● Activity:
The result must match the data exactly, line for line.

● Working data:
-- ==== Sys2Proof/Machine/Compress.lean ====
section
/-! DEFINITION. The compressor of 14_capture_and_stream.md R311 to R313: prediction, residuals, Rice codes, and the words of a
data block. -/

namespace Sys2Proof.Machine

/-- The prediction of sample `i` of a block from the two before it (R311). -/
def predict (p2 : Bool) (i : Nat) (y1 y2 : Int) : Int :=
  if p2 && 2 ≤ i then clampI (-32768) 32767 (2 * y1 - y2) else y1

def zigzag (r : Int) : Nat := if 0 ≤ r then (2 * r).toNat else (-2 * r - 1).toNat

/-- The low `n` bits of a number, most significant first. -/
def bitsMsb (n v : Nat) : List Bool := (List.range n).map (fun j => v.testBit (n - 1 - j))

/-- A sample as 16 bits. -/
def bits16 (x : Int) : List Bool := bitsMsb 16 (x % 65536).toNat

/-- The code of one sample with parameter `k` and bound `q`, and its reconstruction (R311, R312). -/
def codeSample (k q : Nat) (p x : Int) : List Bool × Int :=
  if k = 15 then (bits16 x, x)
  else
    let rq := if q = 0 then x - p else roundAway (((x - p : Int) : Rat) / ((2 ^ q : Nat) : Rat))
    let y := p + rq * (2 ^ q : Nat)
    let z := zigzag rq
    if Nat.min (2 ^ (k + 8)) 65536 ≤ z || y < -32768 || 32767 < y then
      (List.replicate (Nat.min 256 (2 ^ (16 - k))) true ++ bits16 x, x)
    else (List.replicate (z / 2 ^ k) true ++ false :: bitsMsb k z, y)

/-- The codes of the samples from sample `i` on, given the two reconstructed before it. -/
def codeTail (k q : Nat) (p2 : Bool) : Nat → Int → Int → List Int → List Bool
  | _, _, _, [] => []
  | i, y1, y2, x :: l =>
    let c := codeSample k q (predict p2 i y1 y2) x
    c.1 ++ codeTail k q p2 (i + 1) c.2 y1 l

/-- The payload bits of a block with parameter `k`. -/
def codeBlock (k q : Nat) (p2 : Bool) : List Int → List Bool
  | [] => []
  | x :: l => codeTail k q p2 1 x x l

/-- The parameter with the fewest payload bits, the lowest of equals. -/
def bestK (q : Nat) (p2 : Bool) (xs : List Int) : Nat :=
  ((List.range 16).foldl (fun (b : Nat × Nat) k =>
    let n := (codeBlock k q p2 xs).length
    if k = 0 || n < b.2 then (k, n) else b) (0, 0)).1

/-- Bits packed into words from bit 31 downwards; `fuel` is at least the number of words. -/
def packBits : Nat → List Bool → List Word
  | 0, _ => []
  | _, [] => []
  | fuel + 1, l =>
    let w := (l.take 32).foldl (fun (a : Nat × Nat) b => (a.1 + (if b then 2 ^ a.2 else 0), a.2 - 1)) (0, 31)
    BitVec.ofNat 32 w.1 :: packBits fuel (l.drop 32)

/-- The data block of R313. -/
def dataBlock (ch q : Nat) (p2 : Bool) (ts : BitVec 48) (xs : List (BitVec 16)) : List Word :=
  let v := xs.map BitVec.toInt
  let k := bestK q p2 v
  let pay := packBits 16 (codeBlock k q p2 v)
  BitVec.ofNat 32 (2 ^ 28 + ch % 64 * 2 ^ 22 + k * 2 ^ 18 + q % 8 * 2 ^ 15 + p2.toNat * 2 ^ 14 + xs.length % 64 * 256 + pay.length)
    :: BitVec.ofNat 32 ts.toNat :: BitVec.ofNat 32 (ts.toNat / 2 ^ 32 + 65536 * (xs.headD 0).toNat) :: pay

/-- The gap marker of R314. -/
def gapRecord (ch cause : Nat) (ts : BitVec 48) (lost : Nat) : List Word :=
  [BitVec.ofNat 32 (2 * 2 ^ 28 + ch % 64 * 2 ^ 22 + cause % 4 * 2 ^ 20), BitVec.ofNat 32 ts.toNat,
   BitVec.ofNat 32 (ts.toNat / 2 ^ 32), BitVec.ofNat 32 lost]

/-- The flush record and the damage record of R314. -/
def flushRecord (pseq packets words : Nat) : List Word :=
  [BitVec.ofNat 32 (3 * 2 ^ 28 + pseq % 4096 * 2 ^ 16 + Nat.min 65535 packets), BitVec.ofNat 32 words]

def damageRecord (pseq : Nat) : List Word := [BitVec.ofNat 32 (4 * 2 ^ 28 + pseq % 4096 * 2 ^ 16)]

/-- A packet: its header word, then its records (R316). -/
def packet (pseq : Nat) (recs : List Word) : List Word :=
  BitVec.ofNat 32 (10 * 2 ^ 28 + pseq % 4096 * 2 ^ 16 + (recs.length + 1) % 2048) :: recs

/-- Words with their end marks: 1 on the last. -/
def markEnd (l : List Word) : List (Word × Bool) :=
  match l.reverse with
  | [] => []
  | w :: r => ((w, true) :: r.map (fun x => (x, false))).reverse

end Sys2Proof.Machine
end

● Expected answer:
-- ==== Sys2Proof/Machine/Compress.lean ====
section
/-! DEFINITION. The compressor of 14_capture_and_stream.md R311 to R313: prediction, residuals, Rice codes, and the words of a
data block. -/

namespace Sys2Proof.Machine

/-- The prediction of sample `i` of a block from the two before it (R311). -/
def predict (p2 : Bool) (i : Nat) (y1 y2 : Int) : Int :=
  if p2 && 2 ≤ i then clampI (-32768) 32767 (2 * y1 - y2) else y1

def zigzag (r : Int) : Nat := if 0 ≤ r then (2 * r).toNat else (-2 * r - 1).toNat

/-- The low `n` bits of a number, most significant first. -/
def bitsMsb (n v : Nat) : List Bool := (List.range n).map (fun j => v.testBit (n - 1 - j))

/-- A sample as 16 bits. -/
def bits16 (x : Int) : List Bool := bitsMsb 16 (x % 65536).toNat

/-- The code of one sample with parameter `k` and bound `q`, and its reconstruction (R311, R312). -/
def codeSample (k q : Nat) (p x : Int) : List Bool × Int :=
  if k = 15 then (bits16 x, x)
  else
    let rq := if q = 0 then x - p else roundAway (((x - p : Int) : Rat) / ((2 ^ q : Nat) : Rat))
    let y := p + rq * (2 ^ q : Nat)
    let z := zigzag rq
    if Nat.min (2 ^ (k + 8)) 65536 ≤ z || y < -32768 || 32767 < y then
      (List.replicate (Nat.min 256 (2 ^ (16 - k))) true ++ bits16 x, x)
    else (List.replicate (z / 2 ^ k) true ++ false :: bitsMsb k z, y)

/-- The codes of the samples from sample `i` on, given the two reconstructed before it. -/
def codeTail (k q : Nat) (p2 : Bool) : Nat → Int → Int → List Int → List Bool
  | _, _, _, [] => []
  | i, y1, y2, x :: l =>
    let c := codeSample k q (predict p2 i y1 y2) x
    c.1 ++ codeTail k q p2 (i + 1) c.2 y1 l

/-- The payload bits of a block with parameter `k`. -/
def codeBlock (k q : Nat) (p2 : Bool) : List Int → List Bool
  | [] => []
  | x :: l => codeTail k q p2 1 x x l

/-- The parameter with the fewest payload bits, the lowest of equals. -/
def bestK (q : Nat) (p2 : Bool) (xs : List Int) : Nat :=
  ((List.range 16).foldl (fun (b : Nat × Nat) k =>
    let n := (codeBlock k q p2 xs).length
    if k = 0 || n < b.2 then (k, n) else b) (0, 0)).1

/-- Bits packed into words from bit 31 downwards; `fuel` is at least the number of words. -/
def packBits : Nat → List Bool → List Word
  | 0, _ => []
  | _, [] => []
  | fuel + 1, l =>
    let w := (l.take 32).foldl (fun (a : Nat × Nat) b => (a.1 + (if b then 2 ^ a.2 else 0), a.2 - 1)) (0, 31)
    BitVec.ofNat 32 w.1 :: packBits fuel (l.drop 32)

/-- The data block of R313. -/
def dataBlock (ch q : Nat) (p2 : Bool) (ts : BitVec 48) (xs : List (BitVec 16)) : List Word :=
  let v := xs.map BitVec.toInt
  let k := bestK q p2 v
  let pay := packBits 16 (codeBlock k q p2 v)
  BitVec.ofNat 32 (2 ^ 28 + ch % 64 * 2 ^ 22 + k * 2 ^ 18 + q % 8 * 2 ^ 15 + p2.toNat * 2 ^ 14 + xs.length % 64 * 256 + pay.length)
    :: BitVec.ofNat 32 ts.toNat :: BitVec.ofNat 32 (ts.toNat / 2 ^ 32 + 65536 * (xs.headD 0).toNat) :: pay

/-- The gap marker of R314. -/
def gapRecord (ch cause : Nat) (ts : BitVec 48) (lost : Nat) : List Word :=
  [BitVec.ofNat 32 (2 * 2 ^ 28 + ch % 64 * 2 ^ 22 + cause % 4 * 2 ^ 20), BitVec.ofNat 32 ts.toNat,
   BitVec.ofNat 32 (ts.toNat / 2 ^ 32), BitVec.ofNat 32 lost]

/-- The flush record and the damage record of R314. -/
def flushRecord (pseq packets words : Nat) : List Word :=
  [BitVec.ofNat 32 (3 * 2 ^ 28 + pseq % 4096 * 2 ^ 16 + Nat.min 65535 packets), BitVec.ofNat 32 words]

def damageRecord (pseq : Nat) : List Word := [BitVec.ofNat 32 (4 * 2 ^ 28 + pseq % 4096 * 2 ^ 16)]

/-- A packet: its header word, then its records (R316). -/
def packet (pseq : Nat) (recs : List Word) : List Word :=
  BitVec.ofNat 32 (10 * 2 ^ 28 + pseq % 4096 * 2 ^ 16 + (recs.length + 1) % 2048) :: recs

/-- Words with their end marks: 1 on the last. -/
def markEnd (l : List Word) : List (Word × Bool) :=
  match l.reverse with
  | [] => []
  | w :: r => ((w, true) :: r.map (fun x => (x, false))).reverse

end Sys2Proof.Machine
end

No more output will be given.